You, the reader, should be aware of my affluence of love for literature in all its forms, for instance: the novel, the novella, the short story, the poem, and the comic strip - which, in its own right, is a literary and creative milestone tantamount in importance to Shakespeare.
However, without doubt, one of my favorite genres of literature is: the memo. From the shady corporate memo to the internal government top-secret, not-released-to-the-public-until-years-after-it-matters memo, memos interest me for a number of reasons. Most prominent of these is the all-too-human emotions memos ? in the most sterile, inhuman way possible - convey: fears, misgivings, wants, rabid lusts, and damnable dishonesties... Oh, sorry, that's not an emotion.
Also not unfamiliar to the reader should be my love of literary devices: litotes, puns, metaphors, similes, analogies, syllogisms, and ironies ? specifically those that are dramatic in nature. Truly, these are the weapons of the greatest warriors ? and of the lowliest demagogues.
That's why I immediately fell in love with a newly released memo I found. It is a British memo, dubbed the "Downing Street Memo," written by a man named Matthew Rycroft, in which he reports on a meeting with prime minister Blair.
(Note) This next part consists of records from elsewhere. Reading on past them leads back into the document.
theorem keeps_hangDecided {r : State} (fabric : Bool) {s : State} (h : Keeps r s) :
    Keeps r (hangDecided fabric s) := by
  unfold hangDecided
  repeat' first
    | intro _ | with_reducible (first | assumption | apply keeps_decideHang | apply keeps_sendTo | apply keeps_broadcast | apply keeps_ite)
    | (extract_lets +onlyGivenNames x
       first
       | (refine (fun (hx : Keeps r x) => ?_) ?_; (on_goal 1 => clear_value x); (on_goal 2 => dsimp -zeta only [x]))
       | clear_value x)
    | split | with_reducible apply keeps_mk

theorem keeps_hangCmdWrite {r : State} (m : Master) (v : Word) {s : State} (h : Keeps r s) :
    Keeps r (hangCmdWrite m v s) := by
  unfold hangCmdWrite
  dsimp only
  repeat' first
    | intro _ | with_reducible (first | assumption | apply keeps_rejectWrite | apply keeps_hangCmd | apply keeps_cancelCmd
                                      | apply keeps_broadcast | apply keeps_copyCmd | apply keeps_invalidWrite | apply keeps_ite)
    | (extract_lets +onlyGivenNames x
       first
       | (refine (fun (hx : Keeps r x) => ?_) ?_; (on_goal 1 => clear_value x); (on_goal 2 => dsimp -zeta only [x]))
       | clear_value x)
    | split

theorem keeps_fabricLost {r : State}  {s : State} (h : Keeps r s) :
    Keeps r (fabricLost s) := by
  unfold fabricLost
  repeat' first
    | intro _ | with_reducible (first | assumption | apply keeps_setPortAt | apply keeps_endTransaction | apply keeps_ringEnds
                                      | apply keeps_holdover | apply keeps_modFab | apply keeps_forEach | apply keeps_forUpTo)
    | (extract_lets +onlyGivenNames x
       first
       | (refine (fun (hx : Keeps r x) => ?_) ?_; (on_goal 1 => clear_value x); (on_goal 2 => dsimp -zeta only [x]))
       | clear_value x)
    | with_reducible apply keeps_mk

theorem keeps_issueRequest {r : State} (i : Nat) {s : State} (h : Keeps r s) :
    Keeps r (issueRequest i s) := by
  unfold issueRequest
  repeat' first
    | intro _ | with_reducible (first | assumption | apply keeps_enterPort | apply keeps_forEach | apply keeps_ite)
    | (extract_lets +onlyGivenNames x
       first
       | (refine (fun (hx : Keeps r x) => ?_) ?_; (on_goal 1 => clear_value x); (on_goal 2 => dsimp -zeta only [x]))
       | clear_value x)
    | split | with_reducible apply keeps_mk

theorem keeps_issueRequests {r : State}  {s : State} (h : Keeps r s) :
    Keeps r (issueRequests s) := by
  unfold issueRequests
  repeat' first
    | intro _ | with_reducible (first | assumption | apply keeps_issueRequest | apply keeps_forUpTo)

theorem keeps_countPciErr {r : State} (hi : Nat) (lo : Nat) {s : State} (h : Keeps r s) :
    Keeps r (countPciErr hi lo s) := by
  unfold countPciErr
  repeat' first
    | intro _ | with_reducible (first | assumption | apply keeps_modReg)

theorem keeps_aerReport {r : State} (i : Nat) {s : State} (h : Keeps r s) :
    Keeps r (aerReport i s) := by
  unfold aerReport
  repeat' first
    | with_reducible (first | assumption | apply keeps_send)
    | with_reducible apply keeps_mk

theorem keeps_writeFailed {r : State} (status : Nat) {s : State} (h : Keeps r s) :
    Keeps r (writeFailed status s) := by
  unfold writeFailed
  repeat' first
    | intro _ | with_reducible (first | assumption | apply keeps_aerReport | apply keeps_countPciErr | apply keeps_ite)
    | split

theorem keeps_finishRequest {r : State} (a0 : PciReq) {s : State} (h : Keeps r s) :
    Keeps r (finishRequest a0 s) := by
  unfold finishRequest
  repeat' first
    | intro _ | with_reducible (first | assumption | apply keeps_send | apply keeps_writeFailed | apply keeps_ite)
    | split

theorem keeps_completeRequests {r : State}  {s : State} (h : Keeps r s) :
    Keeps r (completeRequests s) := by
  unfold completeRequests
  repeat' first
    | intro _ | with_reducible (first | assumption | apply keeps_finishRequest | apply keeps_forEach)
    | (extract_lets +onlyGivenNames x
       first
       | (refine (fun (hx : Keeps r x) => ?_) ?_; (on_goal 1 => clear_value x); (on_goal 2 => dsimp -zeta only [x]))
       | clear_value x)
    | with_reducible apply keeps_mk

theorem keeps_pciReply {r : State} (t : Trans) (data : List Byte) (err : Option BusKind) {s : State} (h : Keeps r s) :
    Keeps r (pciReply t data err s) := by
  unfold pciReply
  repeat' first
    | intro _ | with_reducible (first | assumption | apply keeps_issueRequests | apply keeps_completeRequests)
    | split | with_reducible apply keeps_mk

theorem keeps_setTg {r : State} (c : Nat) (x : TongsChan) {s : State} (h : Keeps r s) :
    Keeps r (setTg c x s) := by
  unfold setTg
  repeat' first
    | with_reducible (first | assumption)
    | with_reducible apply keeps_mk

theorem keeps_tgFails {r : State} (c : Nat) (err : Nat) {s : State} (h : Keeps r s) :
    Keeps r (tgFails c err s) := by
  unfold tgFails
  repeat' first
    | intro _ | with_reducible (first | assumption | apply keeps_setTg | apply keeps_modReg | apply keeps_raiseBit | apply keeps_ite)
    | (extract_lets +onlyGivenNames x
       first
       | (refine (fun (hx : Keeps r x) => ?_) ?_; (on_goal 1 => clear_value x); (on_goal 2 => dsimp -zeta only [x]))
       | clear_value x)
    | split | with_reducible apply keeps_mk

theorem keeps_tgDone {r : State} (c : Nat) {s : State} (h : Keeps r s) :
    Keeps r (tgDone c s) := by
  unfold tgDone
  repeat' first
    | intro _ | with_reducible (first | assumption | apply keeps_modReg | apply keeps_raiseBit | apply keeps_ite)
    | (extract_lets +onlyGivenNames x
       first
       | (refine (fun (hx : Keeps r x) => ?_) ?_; (on_goal 1 => clear_value x); (on_goal 2 => dsimp -zeta only [x]))
       | clear_value x)
    | split

theorem keeps_tgEnter {r : State} (c : Nat) (write : Bool) (a : Nat) (data : List Byte) (n : Nat) {s : State} (h : Keeps r s) :
    Keeps r (tgEnter c write a data n s) := by
  unfold tgEnter
  repeat' first
    | with_reducible (first | assumption | apply keeps_enterPort)
    | with_reducible apply keeps_mk

theorem keeps_tgBurst {r s s' : State} {c : Nat} (h : Keeps r s) (e : tgBurst s c = some s') : Keeps r s' := by
  unfold tgBurst at e
  dsimp only at e
  split at e
  · exact absurd e (by simp)
  · split at e
    · rw [← Option.some.inj e]
      exact keeps_tgEnter _ _ _ _ _ (keeps_setTg _ _ h)
    · split at e
      · exact absurd e (by simp)
      · split at e
        · rw [← Option.some.inj e]
          exact keeps_tgFails _ _ h
        · rw [← Option.some.inj e]
          exact keeps_tgEnter _ _ _ _ _ (keeps_setTg _ _ h)

theorem keeps_tgIssue {r : State} (a0 : Nat) {a1 : State} (h : Keeps r a1) :
    Keeps r (tgIssue a0 a1) := by
  induction a0 generalizing a1 with
  | zero => exact h
  | succ n ih =>
    unfold tgIssue
    split
    · rename_i t ht
      obtain ⟨i, _, hi⟩ := List.exists_of_findSome?_eq_some ht
      exact ih (keeps_tgBurst h hi)
    · exact h


theorem keeps_tgIssueAll {r : State}  {s : State} (h : Keeps r s) :
    Keeps r (tgIssueAll s) := by
  unfold tgIssueAll
  repeat' first
    | with_reducible (first | assumption | apply keeps_tgIssue)

theorem keeps_tgStart {r : State} (c : Nat) (last : Bool) (irq : Bool) {s : State} (h : Keeps r s) :
    Keeps r (tgStart c last irq s) := by
  unfold tgStart
  repeat' first
    | with_reducible (first | assumption | apply keeps_tgIssueAll | apply keeps_setTg | apply keeps_tgFails)
    | split

theorem keeps_tgChain {r : State} (c : Nat) {s : State} (h : Keeps r s) :
    Keeps r (tgChain c s) := by
  unfold tgChain
  repeat' first
    | intro _ | with_reducible (first | assumption | apply keeps_tgFails | apply keeps_enterPort | apply keeps_setTg | apply keeps_ite)
    | (extract_lets +onlyGivenNames x
       first
       | (refine (fun (hx : Keeps r x) => ?_) ?_; (on_goal 1 => clear_value x); (on_goal 2 => dsimp -zeta only [x]))
       | clear_value x)
    | split | with_reducible apply keeps_mk

theorem keeps_tgLoad {r : State} (c : Nat) (bs : List Byte) {s : State} (h : Keeps r s) :
    Keeps r (tgLoad c bs s) := by
  unfold tgLoad
  repeat' first
    | intro _ | with_reducible (first | assumption | apply keeps_wrReg | apply keeps_tgStart)
    | (extract_lets +onlyGivenNames x
       first
       | (refine (fun (hx : Keeps r x) => ?_) ?_; (on_goal 1 => clear_value x); (on_goal 2 => dsimp -zeta only [x]))
       | clear_value x)

theorem keeps_tongsReply {r : State} (c : Nat) (t : Trans) (data : List Byte) (err : Option BusKind) {s : State} (h : Keeps r s) :
    Keeps r (tongsReply c t data err s) := by
  unfold tongsReply
  repeat' first
    | intro _ | with_reducible (first | assumption | apply keeps_tgIssueAll | apply keeps_tgFails | apply keeps_tgLoad
                                      | apply keeps_setTg | apply keeps_ite)
    | (extract_lets +onlyGivenNames x
       first
       | (refine (fun (hx : Keeps r x) => ?_) ?_; (on_goal 1 => clear_value x); (on_goal 2 => dsimp -zeta only [x]))
       | clear_value x)
    | split | with_reducible apply keeps_mk

theorem keeps_tongsEnd {r : State} (c : Nat) {s : State} (h : Keeps r s) :
    Keeps r (tongsEnd c s) := by
  unfold tongsEnd
  repeat' first
    | intro _ | with_reducible (first | assumption | apply keeps_tgFails | apply keeps_tgChain | apply keeps_tgDone | apply keeps_setTg
                                      | apply keeps_ite)
    | (extract_lets +onlyGivenNames x
       first
       | (refine (fun (hx : Keeps r x) => ?_) ?_; (on_goal 1 => clear_value x); (on_goal 2 => dsimp -zeta only [x]))
       | clear_value x)
    | split

theorem keeps_tgCtlWrite {r : State} (c : Nat) (m : Master) (v : Word) {s : State} (h : Keeps r s) :
    Keeps r (tgCtlWrite c m v s) := by
  unfold tgCtlWrite
  repeat' first
    | intro _ | with_reducible (first | assumption | apply keeps_rejectWrite | apply keeps_modReg | apply keeps_setTg
                                      | apply keeps_tgStart | apply keeps_ite)
    | (extract_lets +onlyGivenNames x
       first
       | (refine (fun (hx : Keeps r x) => ?_) ?_; (on_goal 1 => clear_value x); (on_goal 2 => dsimp -zeta only [x]))
       | clear_value x)
    | split | with_reducible apply keeps_mk

theorem keeps_tgRegWrite {r : State} (c : Nat) (off : Nat) (m : Master) (fs : List Field) (v : Word) {s : State} (h : Keeps r s) :
    Keeps r (tgRegWrite c off m fs v s) := by
  unfold tgRegWrite
  repeat' first
    | intro _ | with_reducible (first | assumption | apply keeps_rejectWrite | apply keeps_modReg | apply keeps_ite)
    | split

theorem keeps_giveReply {r : State} (t : Trans) (data : List Byte) (err : Option BusKind) {s : State} (h : Keeps r s) :
    Keeps r (giveReply t data err s) := by
  unfold giveReply
  repeat' first
    | with_reducible (first | assumption | apply keeps_loadReply | apply keeps_settled | apply keeps_tasReply | apply keeps_storeBusError
                            | apply keeps_storeLeaves | apply keeps_queueReply | apply keeps_tongsReply | apply keeps_pciReply
                            | apply keeps_sendTo)
    | split | with_reducible apply keeps_mk

theorem keeps_matrixReply {r : State} (t : Trans) (data : List Byte) (err : Option BusKind) {s : State} (h : Keeps r s) :
    Keeps r (matrixReply t data err s) := by
  unfold matrixReply
  repeat' first
    | intro _ | with_reducible (first | assumption | apply keeps_giveReply | apply keeps_mxError | apply keeps_ite)
    | split

theorem keeps_endTrans {r : State} (n : Nat) (t : Trans) (f : State → (List Byte × Option BusKind) × State) {s : State} (h : Keeps r s) (hf : ∀ s, Keeps r s → Keeps r (f s).2) :
    Keeps r (endTrans n t f s) := by
  unfold endTrans
  exact keeps_grantAll (keeps_matrixReply _ _ _ (hf _ (keeps_mk h)))


theorem keeps_endWith {r : State} (n : Nat) (t : Trans) (k : BusKind) {s : State} (h : Keeps r s) :
    Keeps r (endWith n t k s) := by
  unfold endWith
  repeat' first
    | intro _ | with_reducible (first | assumption | apply keeps_endTrans)

theorem keeps_copyRange {r : State} (src : Nat) (dst : Nat) (n : Nat) {s : State} (h : Keeps r s) :
    Keeps r (copyRange src dst n s) := by
  unfold copyRange
  repeat' first
    | intro _ | with_reducible (first | assumption | apply keeps_wipeMem | apply keeps_setByte | apply keeps_forEach)

theorem keeps_setSlots {r : State} (f : Word → Word) {s : State} (h : Keeps r s) :
    Keeps r (setSlots f s) := by
  unfold setSlots
  repeat' first
    | with_reducible (first | assumption | apply keeps_linePut)

theorem keeps_noteActivated {r : State} (comp : Nat) {s : State} (h : Keeps r s) :
    Keeps r (noteActivated comp s) := by
  unfold noteActivated
  repeat' first
    | intro _ | with_reducible (first | assumption | apply keeps_linePut | apply keeps_forUpTo)
    | (extract_lets +onlyGivenNames x
       first
       | (refine (fun (hx : Keeps r x) => ?_) ?_; (on_goal 1 => clear_value x); (on_goal 2 => dsimp -zeta only [x]))
       | clear_value x)
    | split

theorem keeps_modImages {r : State} (f : Images → Images) {s : State} (h : Keeps r s) :
    Keeps r (modImages f s) := by
  unfold modImages
  repeat' first
    | with_reducible (first | assumption)
    | with_reducible apply keeps_mk

theorem keeps_devStat {r : State} (hi : Nat) (lo : Nat) (v : Nat) {s : State} (h : Keeps r s) :
    Keeps r (devStat hi lo v s) := by
  unfold devStat
  repeat' first
    | intro _ | with_reducible (first | assumption | apply keeps_modReg)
Contained in the memorandum is info ascertained by the head of the British MI-6 (Sir Richard Dearlove, referred in the memo only by the alias "C") during a meeting in Washington. While Britons should find the info on their PM to be good reading (Blair's involvement in the conspiracy to wage war on Iraq sans just cause), the general plot of the memo is twofold:
1. Bush, by this memo's composition in mid-2002, had already decided to invade Iraq.
2. To this end, he had manipulated intelligence findings to fit his policy.
For motives unknown to the public (but that many suspect revolve around a certain three-letter word that rhymes with "boil" ? as in, "Iraq's second-largest-reserves-on-earth make me boil with mirth" and "royal" ? as in, "ExxonMobil will be living like royalty if we get our hands on Iraq's copious quantity"), Bush had decided roughly 8 months before the invasion of Iraq that Saddam Hussein must relinquish his iron grasp on the Iraqi people and their sweet, seductive crude. George made clear that Saddam must give up his weapons of mass destruction, or he would use military force to bring down his regime and free the Iraqi people from not only the relentless drudgery of living under Hussein, but also the relentless drudgery of living period.
This poignant memo seems to be the final brick that the anti-Bush legions have been seeking to build an airtight case against the emperor; a "smoking gun" that came not in the form of Condi's mushroom cloud, but rather in the form of a great mushrooming of evidence that Bush misconducted the war and, now, that he didn't even have a good reason for it.
I must say that our Prospero has done an excellent job in his efforts to masque our Red Death: gone are the days of TV journalists reporting from bloody battlefields while gunfire and explosions ring from every angle (reports which were in no small part responsible for the mass protests of Vietnam). Journalists today are a much more timid, placid breed than the Woodwards and Cronkites of yore. This is partially due to the administration's aggressive means of dealing with the press, which includes, as the Washington Times reports in the article, "Hundreds of Photos of Caskets Released," repressed images of deceased soldiers that had to be coaxed from the Pentagon with a lawsuit.
Now our situation becomes clear: Bush sits back and watches while those participating in the war that he, according to this memo, orchestrated for dubious reasons, are sent by the thousands into the abattoir.
Dictionary.com defines "dramatic irony" as, "irony that occurs when the meaning of the situation is understood by the audience but not by the characters in the play."